Exercise requirements: Every line of the data below is to be written out again exactly.

(Stored data)
-- ==== Sys2Proof/Word.lean ====
section
/-! DEFINITION. The words of MCB: bytes, halfwords, command words, pixels and grid modules. -/

namespace Sys2Proof

/-- One byte of the byte buffer (R24), also an opcode byte (R90). -/
abbrev Byte := BitVec 8

/-- A 16-bit register value or halfword immediate (R30, R31, R91). -/
abbrev Half := BitVec 16

/-- A command word (R90) or a response word (R97). -/
abbrev Word := BitVec 32

/-- One canvas pixel, 1 bit (R65). -/
abbrev Pixel := BitVec 1

/-- `BLACK = 1` (R65). -/
abbrev Pixel.black : Pixel := 1#1

/-- `WHITE = 0` (R65). -/
abbrev Pixel.white : Pixel := 0#1

/-- One cell of the module grid, "DARK (1) or LIGHT (0)" (R26). -/
inductive GridModule where
  | light
  | dark
  deriving DecidableEq, Repr

end Sys2Proof
end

Response area:
-- ==== Sys2Proof/Word.lean ====
section
/-! DEFINITION. The words of MCB: bytes, halfwords, command words, pixels and grid modules. -/

namespace Sys2Proof

/-- One byte of the byte buffer (R24), also an opcode byte (R90). -/
abbrev Byte := BitVec 8

/-- A 16-bit register value or halfword immediate (R30, R31, R91). -/
abbrev Half := BitVec 16

/-- A command word (R90) or a response word (R97). -/
abbrev Word := BitVec 32

/-- One canvas pixel, 1 bit (R65). -/
abbrev Pixel := BitVec 1

/-- `BLACK = 1` (R65). -/
abbrev Pixel.black : Pixel := 1#1

/-- `WHITE = 0` (R65). -/
abbrev Pixel.white : Pixel := 0#1

/-- One cell of the module grid, "DARK (1) or LIGHT (0)" (R26). -/
inductive GridModule where
  | light
  | dark
  deriving DecidableEq, Repr

end Sys2Proof
end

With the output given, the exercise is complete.